== Recorded information ==
/-- Run `k` when the tile's tenant may access the stack range; else it breaks kind 4 (R137, R212). -/
def State.onStack (s : State) (t a n : Nat) (k : State) : State :=
  if s.stackAllows (s.tile t).tenant.toNat a n then k else s.violate t 4 a none

/-- Queue requests, each at the stack of its address. -/
def State.stackAsk (s : State) (rs : List StackReq) (coming : Bool) : State :=
  rs.foldl (fun s r =>
    let k := stackOf r.addr
    let x := s.stack k
    s.setStack k (if coming then { x with coming := x.coming ++ [r] } else { x with queue := x.queue ++ [r] })) s

/-- MOVE.SRD (R190, R191): reads N flits from the stack address in the record at PX; the data lands at Pn in
read-return turns. -/
def execMoveSrd (w : At) (pn px : BitVec 4) (n : BitVec 12) (s : State) : Host.Outcome State Fault Refusal :=
  let t := w.tile.toNat
  .next (s.onTile w allKinds (fun s =>
    s.guarded t [rdAcc (s.ptr16 t px) 8, wrAcc (s.ptr128 t pn) (128 * flitsOf n)] (fun s =>
      let a := s.stackRecord t px
      s.onStack t a (128 * flitsOf n)
        ((((s.loupeStackRead t a (128 * flitsOf n)).stackAsk (splitRequests (.tile t) false (flitsOf n) a (flitsOf n)) false).setTile t
          { s.tile t with
            reads := (s.tile t).reads ++ [{ addr := s.ptr128 t pn, left := flitsOf n }] }).retire t))))

/-- MOVE.SWR (R190): writes N flits from Pn to the stack address in the record at PX; the flits go to the stack
over the mesh. -/
def execMoveSwr (w : At) (pn px : BitVec 4) (n : BitVec 12) (s : State) : Host.Outcome State Fault Refusal :=
  let t := w.tile.toNat
  .next (s.onTile w allKinds (fun s =>
    s.guarded t [rdAcc (s.ptr16 t px) 8, cpAcc (s.ptr128 t pn) (128 * flitsOf n)] (fun s =>
      let a := s.stackRecord t px
      s.onStack t a (128 * flitsOf n) (s.loupeStackWrite t a (128 * flitsOf n) (fun s =>
        (s.stackAsk (splitRequests (.tile t) true (flitsOf n) a (flitsOf n)) true).sendFlits t
          (s.flitsAt t (s.ptr128 t pn) (flitsOf n) .plain))))))

/-! ### Remote operations (R286 to R290) -/

/-- This module's number: rack × 16 + slot (R307). -/
def State.modNumber (s : State) : Nat := s.rfld aFabModId 9 0

/-- The 32-byte record of a remote operation at PX. -/
def State.remoteRecord (s : State) (t : Nat) (px : BitVec 4) : List Word := wordsOf (s.scr t (s.ptr16 t px) 32)

/-- Whether a record breaks kind 8 (R286): own DEST, misaligned OFFSET, reserved bits set. -/
def recordBad (own : Nat) (r : List Word) : Bool :=
  recFld r 0 9 0 == own || recFld r 1 39 0 % 128 != 0 || recFld r 0 63 24 != 0 || recFld r 1 63 40 != 0 ||
    recFld r 2 63 20 != 0 || wordAt r 3 != 0

/-- The lowest number from `k` that an ascending list does not hold. -/
def firstGap (k : Nat) : List Nat → Nat
  | [] => k
  | i :: r => if i = k then firstGap (k + 1) r else k

/-- The entries in use of an edge group's completion table (R290), ascending. -/
def State.ctabOf (s : State) (edge : Nat) : List Nat := (s.fab.ctab.map Prod.fst).filter (fun k => k / 32768 == edge)

/-- The bytes of a header flit (R288). -/
def headerBytes (h : Header) : List Byte :=
  natLe 8 (pack [(0, h.op.toNat), (4, h.dest.toNat), (14, h.src.toNat), (24, h.tenant.toNat), (32, h.window.toNat),
    (44, h.edge.toNat), (46, h.len.toNat)]) ++
  natLe 8 h.offset.toNat ++
  natLe 8 (pack [(0, h.tag.toNat), (17, h.srcTile.toNat), (32, h.status.toNat), (40, h.value.toNat), (48, h.flag.toNat)]) ++
  List.replicate 104 0

/-- Issue a remote operation (R287, R290): a record that breaks R286 is a violation of kind 8; with the edge
group's table full the tile waits and is counted once; else the operation takes the lowest free entry, its timer starts (R351),
and its header and data flits go out. `op` is 1 RWR, 2 RRD, 3 RFLAG. Until the port is known the table is that of the record's
EDGE, the group of the ports wired to it (R297). DEDUCED (notes/assumptions/14.md). -/
def State.remoteIssue (s : State) (t op len : Nat) (px : BitVec 4) (data : List Flit) (land : List ReadBuf) : State :=
  let r := s.remoteRecord t px
  let edge := recFld r 0 11 10
  let used := s.ctabOf edge
  if recordBad s.modNumber r then s.violate t 8 (s.ptr16 t px) none
  else if 32768 ≤ used.length then
    if (s.tile t).ctabWait then s
    else (s.setTile t { s.tile t with ctabWait := true }).bump aFabCtabWaitCnt
  else
    let s := s.applyReg aFabRcompTmo
    let tag := firstGap (edge * 32768) used
    let x := s.tile t
    let e : Ctab := {
      tile := t, op := BitVec.ofNat 4 op, owner := BitVec.ofNat 10 (recFld r 0 9 0)
      window := BitVec.ofNat 12 (recFld r 0 23 12), edge := BitVec.ofNat 2 edge
      tenant := x.tenant, since := s.clock, limit := s.rfld aFabRcompTmo 9 0, kept := false }
    let h : Header := {
      op := BitVec.ofNat 4 op, dest := e.owner, src := BitVec.ofNat 10 s.modNumber, tenant := x.tenant
      window := e.window, edge := e.edge, len := BitVec.ofNat 12 len
      offset := BitVec.ofNat 40 (recFld r 1 39 0), tag := BitVec.ofNat 17 tag
      srcTile := BitVec.ofNat 14 t, status := 0
      value := if op = 3 then BitVec.ofNat 8 (recFld r 2 19 12) else 0
      flag := if op = 3 then BitVec.ofNat 12 (recFld r 2 11 0) else 0 }
    let s := { s with fab.ctab := kvSet tag e s.fab.ctab }
    let s := s.setTile t { x with
      ctabWait := false, reads := x.reads ++ land
      seq := { x.seq with remoteOut := x.seq.remoteOut + 1 } }
    s.sendFlits t ({ bytes := headerBytes h, src := t, kind := .header, beat := s.beatOf t } :: data)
===
Your instructions: Show the lines of the data that hold the word "setTile".

Result for this task:
        ((((s.loupeStackRead t a (128 * flitsOf n)).stackAsk (splitRequests (.tile t) false (flitsOf n) a (flitsOf n)) false).setTile t
    else (s.setTile t { s.tile t with ctabWait := true }).bump aFabCtabWaitCnt
    let s := s.setTile t { x with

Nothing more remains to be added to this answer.